Fast forward a bit to my parents, again, many men went into the military or worked in their home towns, or as before went away to college. Many, as my parents, married before entry into the military, and I believe some of the reasoning was to know they had something at home while they were away. Stress factors increased and with the introduction of women's lib and the diminishing stigma on divorce, marriages started to deteriorate, all of the sudden women saw a chance to test their own wings and did. They were able to travel and meet people from many different places, they went out into the work force and suddenly found themselves spending more time with others than at home, heads turned, marriages crumbled. There was also a better way of communicating—the telephone.

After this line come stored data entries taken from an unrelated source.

/-- MINORITY_DEADLINE (R416): the second FAILED record, with the complete bad set. -/
def execMinorityDeadline (session job : Nat) (s : State) : Res :=
  onX (fun x => match x.job session job with
    | none => x
    | some j => match j.failed with
      | none => x
      | some f =>
        if !j.minority then x
        else
          let late := match j.clean with | some c => decide (epochDiff f.2.2.2 c ≤ 0) | none => false
          (x.setJob { j with minority := false, badCount := j.bad.length }).declare 1 f.2.1 f.2.2.1 f.1 f.1 session job late false j.bad
            j.bad.length f.2.2.2) s

/-- One pass of R418 at an epoch: receivers of tainted senders become tainted. -/
def taintPass (members : List Nat) (logs : List (Nat × List (Nat × List Nat × Bool))) (x : Nat) (t : List (Nat × Nat)) : List (Nat × Nat) :=
  logs.foldl (fun t l =>
    match t.find? (fun q => decide (q.1 = l.1)) with
    | none => t
    | some q =>
      if 0 < epochDiff q.2 x then t
      else match l.2.find? (fun p => decide (p.1 = x)) with
        | none => t
        | some p =>
          let add := fun (t : List (Nat × Nat)) (r : Nat) => if t.any (fun e => decide (e.1 = r)) then t else t ++ [(r, x)]
          let t1 := p.2.1.foldl add t
          if p.2.2 then members.foldl add t1 else t1) t

/-- The taint map of a bad set (R418), from e_b on for n epochs. -/
def taintMap (bad members : List Nat) (logs : List (Nat × List (Nat × List Nat × Bool))) (eb n : Nat) : List (Nat × Nat) :=
  (List.range n).foldl (fun t i =>
    (List.range (logs.length + 1)).foldl (fun t _ => taintPass members logs ((eb + i) % 2 ^ 32) t) t)
    (bad.map (fun b => (b, eb)))

/-- The taint map is computed, published and sent (R418, R419). `logs` are the peer logs collected: die, and per epoch its
receivers and OVERFLOW. -/
def Shopostra.computeTaint (session job : Nat) (logs : List (Nat × List (Nat × List Nat × Bool))) (x : Shopostra) : Shopostra :=
  match x.job session job with
  | none => x
  | some j => match j.failed with
    | none => x
    | some f =>
      if j.bad = [] then x
      else
        let eb := f.2.2.2
        let n := (epochDiff j.folded eb).toNat + 2
        let members := (x.verdictPorts session).flatMap (fun p => x.c.membersBehind session p)
        let t := (taintMap j.bad members logs eb n).mergeSort (fun a b => decide (a.1 ≤ b.1))
        let x1 := x.onVer (fun v => { v with taints := v.taints.filter (fun e => !decide (e.1 = job ∧ e.2.1 = f.1)) ++ [(job, f.1, t)] })
        t.foldl (fun (a : Shopostra) e => a.onC (fun c => c.message (.die e.1) "TAINT_NOTICE" [job, e.2])) x1

/-- TAINT_MAP_COMPUTE (R418). -/
def execTaintMapCompute (session job : Nat) (logs : List (Nat × List (Nat × List Nat × Bool))) (s : State) : Res :=
  onX (Shopostra.computeTaint session job logs) s

/-! ## Reports and the class table (R422, R427) -/

/-- A forwarded error report at a tray (R427): stored once, by PHYS and SEQ; a TRANSIENT fault enters the class table. -/
def Shopostra.reportRx (bytes : List Nat) (x : Shopostra) : Shopostra :=
  let id := (leAt bytes 8 4, leAt bytes 48 4)
  if id ∈ x.c.log.reportsSeen then x
  else
    let x1 := x.onC (fun c => ({ c with log := { c.log with reportsSeen := c.log.reportsSeen ++ [id] } }).createRecord (nth 0 bytes 1 % 4) 0x01 bytes)
    if leAt bytes 2 2 ≠ 0x0C06 then x1
    else
      let unit := nth 0 bytes 22
      let bucket := leAt bytes 26 2
      let same := fun (k : ClassEntry) => decide (k.phys = id.1 ∧ k.unit = unit ∧ k.bucket = bucket)
      let live := x1.ver.classes.filter (fun k => decide (x1.c.now < k.at_ + secT 86400))
      let n := (live.filter same).length + 1
      let cls := if 3 ≤ n then 3 else 1
      let e : ClassEntry := { phys := id.1, unit := unit, cls := cls, bucket := bucket, stamp := leAt bytes 12 6, at_ := x1.c.now }
      let x2 := x1.onVer (fun v => { v with classes := (if 3 ≤ n then live.map (fun k => if same k then { k with cls := 3 } else k) else live) ++ [e] })
      if n < 3 then x2
      else x2.onC (fun c => (c.report { sev := 2, code := 0x0C08, unit := unit, bucket := bucket, detail := n }).message
        (.die (leAt bytes 4 4)) "STRESS_REQUEST" [unit, bucket])

/-- ERROR_REPORT_RX (R427). Only a tray stores reports of its dies. -/
def execErrorReportRx (bytes : List Nat) (s : State) : Res :=
  onX (fun x => if x.c.reg 0x1012 0 = 0 then x.reportRx bytes else x) s

/-- CLASS_ENTRY_EXPIRE (R422): entries older than 24 h leave. -/
def execClassEntryExpire (s : State) : Res :=
  onX (fun x => x.onVer (fun v => { v with classes := v.classes.filter (fun k => decide (x.c.now < k.at_ + secT 86400)) })) s

/-! ## Chord matching (R92 to R95) -/

/-- A signed difference of two short stamps, in 1/256 ns. -/
def stampDiff (a b : Nat) : Int := ofTwos 40 (a % 2 ^ 40 + 2 ^ 40 - b % 2 ^ 40)

/-- Adds a matched message from a to b with its transit. -/
def addTransit (l : List ((Nat × Nat) × (Nat × Int))) (a b : Nat) (d : Int) : List ((Nat × Nat) × (Nat × Int)) :=
  match l.find? (fun q => decide (q.1 = (a, b))) with
  | none => l ++ [((a, b), (1, d))]
  | some q => putKey l (a, b) (q.2.1 + 1, min q.2.2 d)

/-- Whether this is the lowest position above both dies (R92). -/
def Common.matchesPair (c : Common kd) (a b : Nat) : Bool :=
  let port := fun l => c.bindings.find? (fun q => (childIndex q.1).isSome && decide (l ∈ q.2))
  match port a, port b with
  | some p, some q => decide (p.1 ≠ q.1)
  | _, _ => false

/-- A chord record (R92): matched with its partner, kept until the partner comes, or forwarded upward if sampled. -/
def Shopostra.chordRecord (x : Shopostra) (tag source : Nat) (m : List Nat) : Shopostra :=
  let msg := leAt m 0 4
  let peer := leAt m 4 4
  let stamp := leAt m 8 6
  let dir := nth 0 m 14 % 2
  if x.c.matchesPair source peer then
    if x.c.reg 0x1240 0 = 0 then x
    else
      let pair := if dir = 0 then (source, peer) else (peer, source)
      match x.c.tempo.chordWaiting.find? (fun w => decide (w.msgId = msg ∧ (w.a, w.b) = pair ∧ w.dir ≠ dir)) with
      | some w =>
        let d := if dir = 1 then stampDiff stamp w.stamp else stampDiff w.stamp stamp
        x.onC (fun c => { c with tempo := { c.tempo with
          chordWaiting := c.tempo.chordWaiting.erase w, chordPairs := addTransit c.tempo.chordPairs pair.1 pair.2 d } })
      | none => x.onC (fun c => { c with tempo := { c.tempo with
          chordWaiting := c.tempo.chordWaiting ++ [{ msgId := msg, a := pair.1, b := pair.2, stamp := stamp, dir := dir }] } })
  else if x.c.depth = 0 ∨ msg % 2 ^ x.c.reg 0x1242 0 ≠ 0 then x
  else x.sendUp (x.entry tag).cls tag source m

/-- CHORD_RECORD_RX (R92). -/
def execChordRecordRx (tag source : Nat) (msg : List Nat) (s : State) : Res :=
  onX (fun x => x.chordRecord tag source msg) s

/-- CHORD_RECORD_EXPIRE (R92): records whose stamp is 2 board cycles old leave, counted. -/
def execChordRecordExpire (s : State) : Res :=
  onX (fun x => x.onC (fun c =>
    let old := fun (w : ChordWait) => decide (c.extend w.stamp + 2 * cycleT ≤ c.now)
    { c with tempo := { c.tempo with
      chordWaiting := c.tempo.chordWaiting.filter (fun w => !old w),
      chordExpired := c.tempo.chordExpired + (c.tempo.chordWaiting.filter old).length } })) s

/-- The median of a list of integers; the mean of the middle two where their number is even. -/
def medianInt (l : List Int) : Int :=
  let s := l.mergeSort (fun a b => decide (a ≤ b))
  let n := s.length
  if n % 2 = 1 then s.getD (n / 2) 0 else (s.getD (n / 2 - 1) 0 + s.getD (n / 2) 0) / 2

/-- The fit of R93: theta_ab for every pair with at least 64 messages each way. -/
def chordThetas (l : List ((Nat × Nat) × (Nat × Int))) : List ((Nat × Nat) × Int) :=
  l.filterMap (fun q =>
    match l.find? (fun r => decide (r.1 = (q.1.2, q.1.1))) with
    | none => none
    | some r => if 64 ≤ q.2.1 ∧ 64 ≤ r.2.1 then some (q.1, (q.2.2 - r.2.2) / 2) else none)

/-- The end of a chord window: offsets are fitted and published, faults recorded. -/
def Common.chordFit (c : Common kd) : Common kd :=
  let th := chordThetas c.tempo.chordPairs
  let dies := (th.map (fun q => q.1.2)).eraseDups
  let res := dies.filterMap (fun d =>
    let ps := th.filter (fun q => decide (q.1.2 = d))
    if ps.length < 3 then none
    else
      let m := medianInt (ps.map Prod.snd)
      some (d, m, ps.length, decide (c.reg 0x1243 0 < m.natAbs)))
  let c1 : Common kd := { c with tempo := { c.tempo with chordPairs := [], chordResult := res } }
  (res.filter (fun r => r.2.2.2)).foldl (fun a r =>
    (a.bump 0x1245 0).report { sev := 2, code := 0x0201, detail := r.1 + toTwos 32 r.2.1 * 2 ^ 32 }) c1

/-- CHORD_FIT (R93). -/
def execChordFit (s : State) : Res :=
  onX (fun x => if x.c.reg 0x1240 0 = 0 then x else x.onC Common.chordFit) s

end Sys2Proof.Machine
end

Now to today, wow, what a change, you can go anywhere in person and if you can't go, you just get on the internet. Chat rooms abound on any and every subject. Or you meet someone getting on plane, before the internet, it would be a lovely meeting and a nice memory, and if you didn't get an address or phone number, it was done. Now you can take that tidbit of information, race home and look them up, within minutes you probably have a way to contact them again. You can find them on facebook and manufacture "chance" meetings. In a way we are finding ways to manipulate fate, kismet, chance, serendipity, whatever you want to call it. There is also the whole other side of meeting and connecting via dating sites, letting a service match do the legwork and find your soul-mate, whether it be across the street or across the Atlantic.

Social media allows you to find that cute guy you pined over from the 8th grade on Facebook. Or you google your child's teacher you secretly had a crush on and find she/he has a blog and become a follower. And no wonder marriages are under such stress, now we not only imagine the grass is greener, we read about it on other's pages. There is also the whole other side of meeting and connecting via dating sites.

But the wedding I attended gave me hope, hope that maybe true love will win, the connection of the heart will prevail. That maybe we have turned the corner and are finding ways to use technology to become more connected to our love in the beginning and in turn, once again, remain connected and committed for life.